Administrator of the General Services Administration
- In office November 21, 1975 – February 11, 1977
- President: Gerald Ford
- Preceded by: Arthur F. Sampson
- Succeeded by: Jay Solomon

Personal details
- Born: May 16, 1913 Wilmington, Delaware, U.S.
- Died: May 19, 2004 (aged 91) Clearwater, Florida, U.S.
- Party: Republican
- Spouse: Ruth Binnicker Swann (1957–2004; his death)
- Alma mater: Culver Military Academy
- Occupation: Businessman
- Known for: Owner of Eckerd Drugs 1978 Republican nominee for Governor of Florida

= Jack Eckerd =

American businessman (1913–2004)

Jack Eckerd (May 16, 1913 – May 19, 2004) was an American businessman and the second generation owner of Eckerd chain of drugstores.

==Early life==
Eckerd was born in Wilmington, Delaware, and graduated from Culver Military Academy and the Boeing School of Aeronautics. He was a pilot for the U.S. Army Air Forces during World War II, in which capacity he received three Air Medals and the Presidential Unit Citation. He was also involved in politics and served in both state and national governments for 30 years. In 1968, he developed the first residential adolescent treatment program for troubled boys, founded in Brooksville, Florida.

==Career==
Starting in the 1950s, he transformed his family's retail drugstore business into one of the leading self-service drugstore chains in the United States, Eckerd Drugs. His personal finances were estimated in 1975 by Forbes magazine at $150 million.
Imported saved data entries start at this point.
/-- Behind the window a request is performed without a tag of a context, and its answer is kept. -/
theorem exec_hostBar2Access_inside {a pa : Nat} {op : MemOp} (h : windowAt s.host.bar2 a (opSize op) = some pa) :
    let r := s.performAt 0 pa op
    exec (.hostBar2Access ⟨a, op⟩) s = .next { r.1 with host := { r.1.host with readData := some r.2 } } := by
  change execHostBar2Access ⟨a, op⟩ s = _
  simp only [execHostBar2Access, h]

/-! ## Requests of peers (R347) -/

section
variable {a : PeerRequest}

/-- The places of a request of a peer, translated as its context does here. -/
def State.peerPlaces (s : State) (a : PeerRequest) : State × Except EngStop (List (Nat × Nat)) :=
  s.placeAll ⟨256, a.ctx, none⟩ 0 0 (opKind a.op) (piecesOf [((a.va.toNat : Int), opSize a.op)])

theorem exec_peerLinkRequest_untranslated {f : EngStop} (h : s.peerPlaces a = (t, .error f)) : exec (.peerLinkRequest a) s = .next t := by
  unfold State.peerPlaces at h
  change execPeerLinkRequest a s = _
  simp only [execPeerLinkRequest, h]

theorem exec_peerLinkRequest_write {ps : List (Nat × Nat)} {bs : List Byte} (h : s.peerPlaces a = (t, .ok ps)) (ho : a.op = .write bs) :
    exec (.peerLinkRequest a) s = .next (t.writePlaces a.ctx ps bs) := by
  unfold State.peerPlaces at h
  change execPeerLinkRequest a s = _
  simp only [execPeerLinkRequest, h]
  rw [ho]

/-- Every other request is performed at the first place, under the tag of its context. -/
theorem exec_peerLinkRequest_performed {ps : List (Nat × Nat)} (h : s.peerPlaces a = (t, .ok ps)) (ho : ∀ bs, a.op ≠ .write bs) :
    exec (.peerLinkRequest a) s = .next (t.performAt a.ctx ((ps.map Prod.fst).headD 0) a.op).1 := by
  unfold State.peerPlaces at h
  change execPeerLinkRequest a s = _
  simp only [execPeerLinkRequest, h]

end

/-! ## Lines and granules (R334, R387) -/

theorem exec_staleLineExpire {core line : Nat} : exec (.staleLineExpire core line) s =
    .next (s.modCore core fun c => { c with dcache := c.dcache.filter fun d => d.pa / 128 ≠ line }) := by
  change execStaleLineExpire core line s = _
  simp [execStaleLineExpire, State.dropLines, eq_comm]

theorem exec_evictUncorrectable {line : Nat} : exec (.evictUncorrectable line) s =
    .next ((s.poisonLine line).charge 0x2B 4 (Table.get 0 s.tags line) (homeCore (128 * line)) (BitVec.ofNat 64 (128 * line)) 0 0 0) :=
  rfl

theorem exec_scrubError {granule : Nat} : exec (.scrubError granule) s =
    .next { s with poison := Table.set false s.poison granule true, memErr := Table.set false s.memErr granule false } :=
  rfl

/-! ## Storage of a block (R386) -/

section
variable {e : SramError} {x : Block} (hx : s.block? e.b = some x)
include hx

/-- A register's error damages it, and stops its wave while its block runs. -/
theorem exec_sramUncorrectable_register (hc : e.structureCode.toNat < 2) (hr : x.stop = none) :
    exec (.sramUncorrectable e) s =
      .next ((s.damage e).asyncFault e.b e.w 0x28 0 0 (mkDet e.structureCode.toNat none e.index.toNat) 0) := by
  have det : (sramFault e).2.2.2 = mkDet e.structureCode.toNat none e.index.toNat := rfl
  change execSramUncorrectable e s = _
  simp only [execSramUncorrectable, hx, det]
  rw [if_neg (by omega), if_neg (by simp [hr]; omega)]

theorem exec_sramUncorrectable_scratchpad (hc : e.structureCode.toNat = 2) (hi : e.index.toNat < scratchSize x.core) :
    exec (.sramUncorrectable e) s = .next (s.scratchError (windowPa x.core e.index.toNat / 64 * 64)) := by
  change execSramUncorrectable e s = _
  simp only [execSramUncorrectable, hx]
  rw [if_pos hc, if_pos hi]

/-- An error that a later command or the save will find stands until then. -/
theorem exec_sramUncorrectable_stands (hc : 2 < e.structureCode.toNat ∨ (e.structureCode.toNat < 2 ∧ x.stop.isSome = true)) :
    exec (.sramUncorrectable e) s = .next { s with sramErr := s.sramErr ++ [e] } := by
  change execSramUncorrectable e s = _
  simp only [execSramUncorrectable, hx]
  rw [if_neg (by omega), if_pos (hc.imp_right And.right)]

end

end

/-! ## The obligation -/

/-- Settles O27, event by event. -/
theorem outsideRequestsAndMemoryErrors : Obligations.OutsideRequestsAndMemoryErrors := by
  unfold Obligations.OutsideRequestsAndMemoryErrors
  refine ⟨fun s a => ?host, fun s t a => ?peer, fun s core line granule e => ?errors⟩
  case host =>
    exact ⟨fun _ => exec_hostBar2Access_outside, fun _ _ => exec_hostBar2Access_inside, fun _ _ => exec_hostBar2Access_inside,
      fun _ _ _ => exec_hostBar2Access_inside, fun _ _ _ => exec_hostBar2Access_inside, fun _ _ _ _ => exec_hostBar2Access_inside⟩
  case peer =>
    refine ⟨fun f h => exec_peerLinkRequest_untranslated h, fun ps h => ?_⟩
    have performed {op : MemOp} (ho : a.op = op) (hw : ∀ bs, op ≠ .write bs) :
        exec (.peerLinkRequest a) s = .next (t.performAt a.ctx ((ps.map Prod.fst).headD 0) op).1 := by
      rw [exec_peerLinkRequest_performed h (by simpa [ho] using hw), ho]
    exact ⟨fun n ho => performed ho (by simp), fun bs ho => exec_peerLinkRequest_write h ho, fun n v ho => performed ho (by simp),
      fun n v ho => performed ho (by simp), fun n c v ho => performed ho (by simp)⟩
  case errors =>
    exact ⟨exec_staleLineExpire, exec_evictUncorrectable, exec_scrubError, fun x hx =>
      ⟨exec_sramUncorrectable_register hx, exec_sramUncorrectable_scratchpad hx, exec_sramUncorrectable_stands hx⟩⟩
The Eckerd chain, oldest of the major drugstore companies in the U.S., was founded by Jack's father, J. Milton Eckerd, in Erie, Pennsylvania, in 1898. After serving as a pilot in World War II, Jack Eckerd started a phenomenal expansion of the chain by buying three stores in Florida in 1952. The company went public as Jack Eckerd Corp. in 1961 and when Eckerd sold his shares in 1986, there were about 1,500 stores.

The chain was later sold to J.C. Penney, who built the number of stores to 2,600 before selling to rivals CVS and Jean Coutu. Stores in ten states from Florida west to Arizona became CVS; the stores from Georgia north to New York continued as Eckerd Corporation, run by Jean Coutu's US arm along with its New England–based Brooks chain.

In July 2007 Coutu's 1,549 Eckerd stores across the Mid-Atlantic and New England became part of the Rite Aid drugstore chain, finally ending more than a century of the Eckerd name in drug retailing.

==Family and death==
Eckerd's family included seven children—two from a previous marriage, plus three adopted and two of his own after his marriage to Ruth Eckerd (1922 – July 18, 2006). He died of pneumonia in 2004, aged 91.

==Public service==
In 1975 Eckerd was appointed administrator of the General Services Administration by U.S. President Gerald R. Ford, Jr. During his confirmation hearing, Eckerd said that President Ford instructed him (Eckerd) to "...run this agency as clean as a hound's tooth." Ford also named Eckerd to serve on the U.S.O. Board of Governors. President Ronald Reagan later named him to the Grace Commission's private sector panel on government cost control. In 1981 Governor Bob Graham named Eckerd chairman of Florida's Prison Rehabilitative Industries & Diversified Enterprises, Inc. (PRIDE), a unique private sector board that operates all Florida Prison industries.

==Political campaigns==

In 1970, Eckerd entered the Republican gubernatorial primary to challenge incumbent Governor Claude R. Kirk, Jr. A third candidate, State Senator L. A. "Skip" Bafalis of Palm Beach, later a U.S. representative, also entered the primary. Eckerd warned that the renomination of Kirk would produce a Republican fiasco in the fall campaign. In a primary endorsement, the Miami Herald depicted Eckerd as "an efficient campaigner with the ability to bring people together constructively. ... [Eckerd has] a common touch, dedication to high principle, and organizing genius."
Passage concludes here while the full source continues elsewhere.